WORK INSTRUCTIONS.
Beginning at the first line of the data, print each line exactly, stopping after the line that contains "a field set? -/".

DATA RECORDS.
-- ==== Sys2Proof/Machine/Ops.lean ====
section
/-! DEFINITION. The named operations over registers, flags, counters, stamps and islands that every meaning is built of. -/

namespace Sys2Proof.Machine

/-! ### Words and fields -/

/-- The bits of a field, all ones. -/
def Fld.mask (F : Fld) : Word := BitVec.ofNat 32 (2 ^ (F.hi + 1) - 2 ^ F.lo)

/-- The field [hi:lo] of a word. -/
def wget (w : Word) (hi lo : Nat) : Nat := w.toNat / 2 ^ lo % 2 ^ (hi + 1 - lo)

/-- A word with its field [hi:lo] replaced. -/
def wset (w : Word) (hi lo v : Nat) : Word :=
  let m : Word := BitVec.ofNat 32 (2 ^ (hi + 1) - 2 ^ lo)
  (w &&& ~~~m) ||| (BitVec.ofNat 32 (v % 2 ^ (hi + 1 - lo) * 2 ^ lo) &&& m)

/-- The word at a register address (R8, R9, R38). -/
def rd (s : State) (a : Nat) : Word := tabGet resetVal s.regs a

/-- The word at a register address replaced, whatever its access code: what hardware does to its own registers. -/
def wr (s : State) (a : Nat) (v : Word) : State := { s with regs := tabSet resetVal s.regs a v }

/-- The value of a field. -/
def fget (s : State) (F : Fld) : Nat := wget (rd s F.addr) F.hi F.lo

/-- A field replaced. -/
def fset (s : State) (F : Fld) (v : Nat) : State := wr s F.addr (wset (rd s F.addr) F.hi F.lo v)

/-- Is a one-bit field set? -/
def flag (s : State) (F : Fld) : Bool := decide (fget s F = 1)

/-- A one-bit field set. -/
def setF (s : State) (F : Fld) : State := fset s F 1

/-- A one-bit field cleared. -/
def clrF (s : State) (F : Fld) : State := fset s F 0

/-- A one-bit field at a truth value. -/
def putF (s : State) (F : Fld) (b : Bool) : State := fset s F b.toNat

/-- Bit `i` of a field of flags set (R11). -/
def setBit (s : State) (F : Fld) (i : Nat) : State := fset s F (fget s F ||| 2 ^ i)

/-- Bit `i` of a field of flags cleared. -/
def clrBit (s : State) (F : Fld) (i : Nat) : State := 
  if (fget s F).testBit i then fset s F (fget s F - 2 ^ i) else s

/-- Is bit `i` of a field set? -/
def getBit (s : State) (F : Fld) (i : Nat) : Bool := (fget s F).testBit i

/-- A count of events raised by `n`, saturating at the largest value of its field (R43). -/
def bumpBy (s : State) (F : Fld) (n : Nat) : State := fset s F (min (fget s F + n) (2 ^ (F.hi + 1 - F.lo) - 1))

/-- A count of events raised by one, saturating (R43). -/
def bump (s : State) (F : Fld) : State := bumpBy s F 1

/-- A state change made only if a condition holds. -/
def onlyIf (c : Bool) (f : State → State) (s : State) : State := if c then f s else s

/-- A state change made for every number below `n`, in rising order. -/
def forN (n : Nat) (f : Nat → State → State) (s : State) : State := (List.range n).foldl (fun s i => f i s) s

/-- A state change made for every item of a list, in order. -/
def forL {α : Type} (l : List α) (f : α → State → State) (s : State) : State := l.foldl (fun s x => f x s) s

/-! ### Islands, tick shadows and stamps (R14, R28 to R31, R53) -/

/-- The power state of an island. -/
def power (s : State) (i : Nat) : Power := tabGet (fun _ => .off) s.sys.power i

/-- An island's power state replaced. -/
def setPower (s : State) (i : Nat) (p : Power) : State :=
  { s with sys := { s.sys with power := tabSet (fun _ => .off) s.sys.power i p } }

/-- Is the island released and supplied? Islands 18 to 26 as DIOL sees them (R46). -/
def islUp (s : State) (i : Nat) : Bool := decide (power s i ≠ .off)

/-- An island's shadow of the tick count (R29). -/
def shadow (s : State) (i : Nat) : Tick := tabGet (fun _ => 0) s.sys.shadow i

/-- How many tick edges an island has recognised: what timers in tick periods count (R22, R382). -/
def edges (s : State) (i : Nat) : Nat := tabGet (fun _ => 0) s.sys.edges i

/-- Have `us` microseconds passed on island `i` since its tick edge `e`? The moments lie anywhere in their tick periods. -/
def lapsed (s : State) (i e us : Nat) : Bool := decide (us * 512 ≤ (edges s i + 1 - e) * 15625)

/-- An island's sub-tick count (R30). -/
def subTick (s : State) (i : Nat) : BitVec 16 := tabGet (fun _ => 0) s.sys.sub i

/-- The sub-tick count an event of the island occurs at. -/
def atSub (i : Nat) (b : BitVec 16) (s : State) : State :=
  { s with sys := { s.sys with sub := tabSet (fun _ => 0) s.sys.sub i b } }

/-- The stamp an island gives to an event now (R12). -/
def stampOf (s : State) (i : Nat) : Stamp := ⟨shadow s i, subTick s i⟩

/-- The messages on their way from TICK to an island. -/
def inbox (s : State) (i : Nat) : List TickMsg := tabGet (fun _ => []) s.sys.inbox i

def setInbox (s : State) (i : Nat) (l : List TickMsg) : State :=
  { s with sys := { s.sys with inbox := tabSet (fun _ => []) s.sys.inbox i l } }

def setShadow (s : State) (i : Nat) (t : Tick) : State :=
  { s with sys := { s.sys with shadow := tabSet (fun _ => 0) s.sys.shadow i t } }

def setEdges (s : State) (i : Nat) (n : Nat) : State :=
  { s with sys := { s.sys with edges := tabSet (fun _ => 0) s.sys.edges i n } }

/-- Does island `i` hold a tick shadow (R29)? -/
def hasShadow (i : Nat) : Bool := i == 0 || (2 ≤ i && i ≤ 16)

/-- Was the count loaded while the island slept (R29)? -/
def loadSeen (s : State) (i : Nat) : Bool := tabGet (fun _ => false) s.sys.loadSeen i

def setLoadSeen (s : State) (i : Nat) (b : Bool) : State :=
  { s with sys := { s.sys with loadSeen := tabSet (fun _ => false) s.sys.loadSeen i b } }

/-- An island's own event returns it from IDLE to RUN (R53). -/
def stir (i : Nat) (s : State) : State := if power s i = .idle then setPower s i .run else s

/-- Does an island run: its clock runs, or is only gated (R53)? Islands 18 to 26 run on their field supplies (R316). -/
def running (s : State) (i : Nat) : Bool :=
  if 18 ≤ i ∧ i ≤ 26 then (tabGet (fun _ => {}) s.dio.banks (i - 18)).on else power s i == .run || power s i == .idle

/-- The tick edges by which a source counts its handshakes' timeouts; POLDER recognises none and SYS counts for it (R22, R28; DESIGN CHOICE). -/
def waitEdges (s : State) (src : Nat) : Nat := edges s (if src = 17 then 0 else src)

/-- An island becomes awake: the timeouts of the words that wait for it are counted from now (R22). -/
def restartWaits (i : Nat) (s : State) : State :=
  { s with slu := { s.slu with sluices := s.slu.sluices.map (fun e =>
      if e.1 % 32 == i && e.2.req && !e.2.ack then (e.1, { e.2 with since := waitEdges s (e.1 / 32) }) else e) } }

/-- An island starts to run, or wakes: its clock runs, its shadow is loaded from TICK and its sub-tick count is zero (R29, R54). -/
def runIsland (i : Nat) (s : State) : State :=
  let s := restartWaits i (setInbox (setPower s i .run) i [])
  if hasShadow i then setShadow (atSub i 0 s) i s.tick.count else s

end Sys2Proof.Machine
end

REPLY.
-- ==== Sys2Proof/Machine/Ops.lean ====
section
/-! DEFINITION. The named operations over registers, flags, counters, stamps and islands that every meaning is built of. -/

namespace Sys2Proof.Machine

/-! ### Words and fields -/

/-- The bits of a field, all ones. -/
def Fld.mask (F : Fld) : Word := BitVec.ofNat 32 (2 ^ (F.hi + 1) - 2 ^ F.lo)

/-- The field [hi:lo] of a word. -/
def wget (w : Word) (hi lo : Nat) : Nat := w.toNat / 2 ^ lo % 2 ^ (hi + 1 - lo)

/-- A word with its field [hi:lo] replaced. -/
def wset (w : Word) (hi lo v : Nat) : Word :=
  let m : Word := BitVec.ofNat 32 (2 ^ (hi + 1) - 2 ^ lo)
  (w &&& ~~~m) ||| (BitVec.ofNat 32 (v % 2 ^ (hi + 1 - lo) * 2 ^ lo) &&& m)

/-- The word at a register address (R8, R9, R38). -/
def rd (s : State) (a : Nat) : Word := tabGet resetVal s.regs a

/-- The word at a register address replaced, whatever its access code: what hardware does to its own registers. -/
def wr (s : State) (a : Nat) (v : Word) : State := { s with regs := tabSet resetVal s.regs a v }

/-- The value of a field. -/
def fget (s : State) (F : Fld) : Nat := wget (rd s F.addr) F.hi F.lo

/-- A field replaced. -/
def fset (s : State) (F : Fld) (v : Nat) : State := wr s F.addr (wset (rd s F.addr) F.hi F.lo v)

/-- Is a one-bit field set? -/
def flag (s : State) (F : Fld) : Bool := decide (fget s F = 1)

/-- A one-bit field set. -/
def setF (s : State) (F : Fld) : State := fset s F 1

/-- A one-bit field cleared. -/
def clrF (s : State) (F : Fld) : State := fset s F 0

/-- A one-bit field at a truth value. -/
def putF (s : State) (F : Fld) (b : Bool) : State := fset s F b.toNat

/-- Bit `i` of a field of flags set (R11). -/
def setBit (s : State) (F : Fld) (i : Nat) : State := fset s F (fget s F ||| 2 ^ i)

/-- Bit `i` of a field of flags cleared. -/
def clrBit (s : State) (F : Fld) (i : Nat) : State := 
  if (fget s F).testBit i then fset s F (fget s F - 2 ^ i) else s

/-- Is bit `i` of a field set? -/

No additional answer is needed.